Data for processing START
-- ==== Sys2Proof/Certificates/Slice0/Obligations.lean ====
section
/-! DEFINITION. The statements for the provers. A docstring names the rule or section of spec/ a statement formalises; where a clause rests on the model's own choice it names the log entry. -/

section

open Sys2Proof Sys2Proof.Machine

/-! Encoding. -/

/-- 30_encoding.md sections 2, 3 and 6: every well-formed operation is read back from its own words, whatever follows
them. -/
def Obligations.DecodeEncodeAgree : Prop :=
  ∀ (i : Instr) (rest : List Word), i.WellFormed → decode (encode i ++ rest) = .ok (i, rest)

/-- 30_encoding.md sections 1 to 3 and 6: a stream from which an operation is read begins with exactly the words of that
operation, and the operation is well formed; no bit of the words read is without meaning. -/
def Obligations.DecodedCommandIsItsEncoding : Prop :=
  ∀ (ws rest : List Word) (i : Instr), decode ws = .ok (i, rest) → i.WellFormed ∧ ws = encode i ++ rest

/-- 30_encoding.md sections 2 and 3: reading a command word by its fields and formats selects a row exactly when the
row's mask and match do, `OSR` before `OSS`; a word that no row matches is an unassigned opcode or has a used opcode and
a non-zero unused field. -/
def Obligations.RowsAreTheOpcodeMap : Prop :=
  ∀ w : Word,
    (∀ row, rowOf (Fields.ofWord w) = .ok row ↔
      w &&& row.mask = row.pattern ∧ (row = .oss → w &&& Row.osr.mask ≠ Row.osr.pattern)) ∧
    (rowOf (Fields.ofWord w) = .error .unassignedOpcode ↔ ∀ row : Row, row.op ≠ w.extractLsb' 24 8) ∧
    (rowOf (Fields.ofWord w) = .error .unusedFieldNotZero ↔
      (∃ row : Row, row.op = w.extractLsb' 24 8) ∧ ∀ row : Row, w &&& row.mask ≠ row.pattern)

/-- 30_encoding.md section 7 and 95_test_vectors.md: command words written out by hand decode to the operations they stand
for, one of each family. -/
def Obligations.WrittenWordsDecode : Prop :=
  decode [0x11000000, 0x0000BB80, 0x00000010] = .ok (.fvd 48000 16, []) ∧
  decode [0x20100002, 1, 2, 3, 4] = .ok (.oss 1 [⟨1, 2⟩, ⟨3, 4⟩], []) ∧
  decode [0x20100000, 7] = .ok (.osr 1, [7]) ∧
  decode [0x21200001, 0x00010000, 0xFFFF0000] = .ok (.osa 2 [⟨0x00010000, 0xFFFF0000⟩], []) ∧
  decode [0x30100001, 5, 6] = .ok (.qen .f48 [⟨5, 6⟩], []) ∧
  decode [0x40000000, 0x00400000, 0xFFC00000] = .ok (.dse 0x00400000 0xFFC00000, []) ∧
  decode [0x51000000, 0x05DC0000] = .ok (.fbu 98304000, []) ∧
  decode [0x60000001, 0x05DC0000, 0x00000100, 0x0000FF00] = .ok (.pcy 98304000 [⟨0x00000100, 0x0000FF00⟩], []) ∧
  decode [0x71000005] = .ok (.rds 5, [])

/-- 30_encoding.md section 6 and 60_exceptions.md section 3, check (1): a command word that no row matches is consumed
alone and answered with the status word `ILLEGAL` alone; no other state changes. -/
def Obligations.UnmatchedWordIsConsumedAlone : Prop :=
  ∀ (s : State) (turn : Turn) (sched : List Turn) (w : Word) (rest : List Word) (e : DecodeError),
    s.sched = turn :: sched → (s.port turn.port).flight = none → (s.port turn.port).input = w :: rest →
    rowOf (Fields.ofWord w) = .error e →
    step s = .next (({ s with sched := sched, issuer := turn.port } : State).setPort turn.port
      { input := rest, output := (s.port turn.port).output ++ [6], flight := none })

/-! The step. -/

/-- When the words delivered on the port whose turn it is decode to an operation and that port has none in flight, the
step runs that operation on the state with those words consumed: its first step in a single turn (20_memory.md section 6),
the whole of it, with no step of another agent inside, in a whole turn. Turns and their grain are the model's choice
(log 6), not the spec's. -/
def Obligations.StepRunsDecodedInstruction : Prop :=
  ∀ (s : State) (turn : Turn) (sched : List Turn) (i : Instr) (tail : List Word),
    s.sched = turn :: sched → (s.port turn.port).flight = none →
    decode (s.port turn.port).input = .ok (i, tail) → i.WellFormed →
    let now := ({ s with sched := sched, issuer := turn.port } : State).setPort turn.port
      { s.port turn.port with input := tail }
    (turn.grain = .whole → step s = exec i now) ∧ (turn.grain = .single → step s = begin i now)

/-- 20_memory.md section 6: an operation in flight takes its next step at its port's turn; a port on which no whole
command has arrived waits; with nothing scheduled nothing happens (log 6: the schedule is the model's). -/
def Obligations.StepContinuesOrWaits : Prop :=
  ∀ s : State,
    (s.sched = [] → step s = .next s) ∧
    ∀ (turn : Turn) (sched : List Turn), s.sched = turn :: sched →
      (∀ f, (s.port turn.port).flight = some f → step s = advance f { s with sched := sched, issuer := turn.port }) ∧
      ((s.port turn.port).flight = none →
        decode (s.port turn.port).input = .error .noCommand ∨ decode (s.port turn.port).input = .error .incomplete →
        step s = .next { s with sched := sched, issuer := turn.port })

/-- 20_memory.md section 6 (the steps of each operation; no agent waits for another): an operation other than `QEN`,
`QDE`, `FBU`, `PCY` and `CCY` is one step, and the steps of any operation, with no step of another agent between them,
are finitely many and together do what the operation does. -/
def Obligations.WholeOperationIsItsSteps : Prop :=
  (∀ (i : Instr) (s : State), i.row ∉ [Row.qen, .qde, .fbu, .pcy, .ccy] → begin i s = exec i s) ∧
  ∀ (i : Instr) (s : State), (s.port s.issuer).flight = none →
    ∃ n, ∀ m, n ≤ m → andThen (begin i s) (finishFlight m) = exec i s

/-! Reset. -/

/-- R290: what every register and every status register holds right after hardware reset, for every configuration; and a
block to which no command has been delivered waits, whatever the schedule. Slot data are unspecified and nothing is said
of them. -/
def Obligations.ResetRegisters : Prop :=
  (∀ cfg : Config,
    let s := State.resetWith cfg
    s.life = .uninit ∧
    s.fmt = { rate := none, depth := none, valid := false } ∧
    s.fv = { prevRate := none, prevDepth := none, updated := false } ∧
    (∀ st, (s.os.get st).dl = List.replicate (2 * (cfg.stage.get st).taps) ⟨0, 0⟩ ∧ (s.os.get st).cur = 0) ∧
    s.ds.left.integ = List.replicate cfg.dsM 0 ∧ s.ds.left.prev = 0 ∧
    s.ds.right.integ = List.replicate cfg.dsM 0 ∧ s.ds.right.prev = 0 ∧
    s.q.hdr = List.replicate cfg.nSlots { len := 0, group := .f441 } ∧
    s.q.wc = 0 ∧ s.q.rc = 0 ∧ s.q.occ = 0 ∧ s.q.total = 0 ∧ s.q.lock = .free ∧
    s.mute = .muted ∧ s.family = .f441 ∧ s.dsResetReq = false ∧
    s.fb.value = 0 ∧ s.fb.nominal = 0 ∧ s.fb.min = 0 ∧ s.fb.max = 0 ∧ s.fb.target = 0 ∧ s.fb.lastTicks = 0 ∧
    s.fb.haveLast = false ∧ s.fb.configured = false ∧
    s.cfg = cfg ∧
    (∀ n, n ∈ [0, 1, 2, 3, 5, 6, 7, 8, 9, 10, 11] → statusRegister s n = some 0) ∧
    statusRegister s 4 = some 1 ∧ statusRegister s 12 = some (cfg0Word cfg) ∧
    statusRegister s 13 = some (cfg1Word cfg)) ∧
  ∀ (s : State) (turn : Turn) (sched : List Turn), s.sched = turn :: sched →
    (∀ x, (s.port x).input = [] ∧ (s.port x).flight = none) →
    step s = .next { s with sched := sched, issuer := turn.port }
Data for processing END
▸ Work item: Retype the entries exactly from the first line, stopping after the line with "decode [0x11000000, 0x0000BB80, 0x00000010]".

▸ Result of the exercise:
-- ==== Sys2Proof/Certificates/Slice0/Obligations.lean ====
section
/-! DEFINITION. The statements for the provers. A docstring names the rule or section of spec/ a statement formalises; where a clause rests on the model's own choice it names the log entry. -/

section

open Sys2Proof Sys2Proof.Machine

/-! Encoding. -/

/-- 30_encoding.md sections 2, 3 and 6: every well-formed operation is read back from its own words, whatever follows
them. -/
def Obligations.DecodeEncodeAgree : Prop :=
  ∀ (i : Instr) (rest : List Word), i.WellFormed → decode (encode i ++ rest) = .ok (i, rest)

/-- 30_encoding.md sections 1 to 3 and 6: a stream from which an operation is read begins with exactly the words of that
operation, and the operation is well formed; no bit of the words read is without meaning. -/
def Obligations.DecodedCommandIsItsEncoding : Prop :=
  ∀ (ws rest : List Word) (i : Instr), decode ws = .ok (i, rest) → i.WellFormed ∧ ws = encode i ++ rest

/-- 30_encoding.md sections 2 and 3: reading a command word by its fields and formats selects a row exactly when the
row's mask and match do, `OSR` before `OSS`; a word that no row matches is an unassigned opcode or has a used opcode and
a non-zero unused field. -/
def Obligations.RowsAreTheOpcodeMap : Prop :=
  ∀ w : Word,
    (∀ row, rowOf (Fields.ofWord w) = .ok row ↔
      w &&& row.mask = row.pattern ∧ (row = .oss → w &&& Row.osr.mask ≠ Row.osr.pattern)) ∧
    (rowOf (Fields.ofWord w) = .error .unassignedOpcode ↔ ∀ row : Row, row.op ≠ w.extractLsb' 24 8) ∧
    (rowOf (Fields.ofWord w) = .error .unusedFieldNotZero ↔
      (∃ row : Row, row.op = w.extractLsb' 24 8) ∧ ∀ row : Row, w &&& row.mask ≠ row.pattern)

/-- 30_encoding.md section 7 and 95_test_vectors.md: command words written out by hand decode to the operations they stand
for, one of each family. -/
def Obligations.WrittenWordsDecode : Prop :=
  decode [0x11000000, 0x0000BB80, 0x00000010] = .ok (.fvd 48000 16, []) ∧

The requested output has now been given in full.